Collected data entries
● ● ● ● ● ● ●

-- ==== Sys2Proof/Machine/Formats.lean ====
section
/-!
DEFINITION. The ten element formats: decoding, encoding, rounding, classification (spec 03 R56-R68, R474, R475), and the
layout of a tensor in its allocation.
-/
namespace Sys2Proof.Machine

/-! ## The format field and the conversion control field (R56) -/

def fmtCode (f : Byte) : Nat := f.toNat % 16
def fmtBlock (f : Byte) : Bool := f.toNat / 16 % 2 == 1
def fmtRowK (f : Byte) : Bool := f.toNat / 32 % 2 == 1

/-- The formats that may be block-scaled: FP8, FP6, FP4 and INT8 (R56). -/
def fmtMayBlock (c : Nat) : Bool := decide (3 ≤ c) && decide (c ≤ 8)

/-- The field holds no reserved value (R56). -/
def fmtOk (f : Byte) : Bool :=
  decide (f.toNat < 64) && decide (fmtCode f ≤ 9) && (!fmtBlock f || fmtMayBlock (fmtCode f)) &&
  (!fmtRowK f || fmtBlock f)

def convOk (c : Nat) : Bool := decide (c < 4)
def convStoch (c : Nat) : Bool := c % 2 == 1
def convNonsat (c : Nat) : Bool := c / 2 % 2 == 1

def int8Field : Byte := 8#8

/-! ## The formats -/

/-- Bits of an element of a format code (Table 3-3, R59). -/
def fmtBits (c : Nat) : Nat :=
  match c with
  | 0 => 32 | 1 => 16 | 2 => 16 | 3 => 8 | 4 => 8 | 5 => 6 | 6 => 6 | 7 => 4 | 8 => 8 | _ => 4

def fmtIsInt (c : Nat) : Bool := c == 8 || c == 9

/-- Mantissa bits of a floating-point format (Table 3-3). -/
def fmtMant (c : Nat) : Nat :=
  match c with
  | 0 => 23 | 1 => 7 | 2 => 10 | 3 => 3 | 4 => 2 | 5 => 3 | 6 => 2 | _ => 1

/-- Exponent bias of a floating-point format (Table 3-3). -/
def fmtBias (c : Nat) : Nat :=
  match c with
  | 0 => 127 | 1 => 127 | 2 => 15 | 3 => 7 | 4 => 15 | 5 => 1 | 6 => 3 | _ => 1

/-- The magnitude pattern of the largest finite value (Table 3-3; the integers' positive extreme). -/
def fmtTop (c : Nat) : Nat :=
  match c with
  | 0 => 0x7F7FFFFF | 1 => 0x7F7F | 2 => 0x7BFF | 3 => 0x7E | 4 => 0x7B | 5 => 0x1F | 6 => 0x1F | 7 => 0x7 | 8 => 127
  | _ => 7

/-- The pattern of +infinity, where the format has one (Table 3-4). -/
def fmtInf (c : Nat) : Option Nat :=
  match c with
  | 0 => some 0x7F800000 | 1 => some 0x7F80 | 2 => some 0x7C00 | 4 => some 0x7C | _ => none

/-- The canonical NaN, where the format has one (Table 3-4). -/
def fmtNan (c : Nat) : Option Nat :=
  match c with
  | 0 => some 0x7FC00000 | 1 => some 0x7FC0 | 2 => some 0x7E00 | 3 => some 0x7F | 4 => some 0x7E | _ => none

/-- A two's complement pattern of b bits as a number. -/
def twosInt (b x : Nat) : Int := if x < 2 ^ (b - 1) then (x : Int) else (x : Int) - (2 ^ b : Nat)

● ● ● ● ● ● ●

Restate word for word only the lines above from the line containing "def fmtOk (f" to the line containing "32 | 1 => 16", both of them included.

- **Response box**:
def fmtOk (f : Byte) : Bool :=
  decide (f.toNat < 64) && decide (fmtCode f ≤ 9) && (!fmtBlock f || fmtMayBlock (fmtCode f)) &&
  (!fmtRowK f || fmtBlock f)

def convOk (c : Nat) : Bool := decide (c < 4)
def convStoch (c : Nat) : Bool := c % 2 == 1
def convNonsat (c : Nat) : Bool := c / 2 % 2 == 1

def int8Field : Byte := 8#8

/-! ## The formats -/

/-- Bits of an element of a format code (Table 3-3, R59). -/
def fmtBits (c : Nat) : Nat :=
  match c with
  | 0 => 32 | 1 => 16 | 2 => 16 | 3 => 8 | 4 => 8 | 5 => 6 | 6 => 6 | 7 => 4 | 8 => 8 | _ => 4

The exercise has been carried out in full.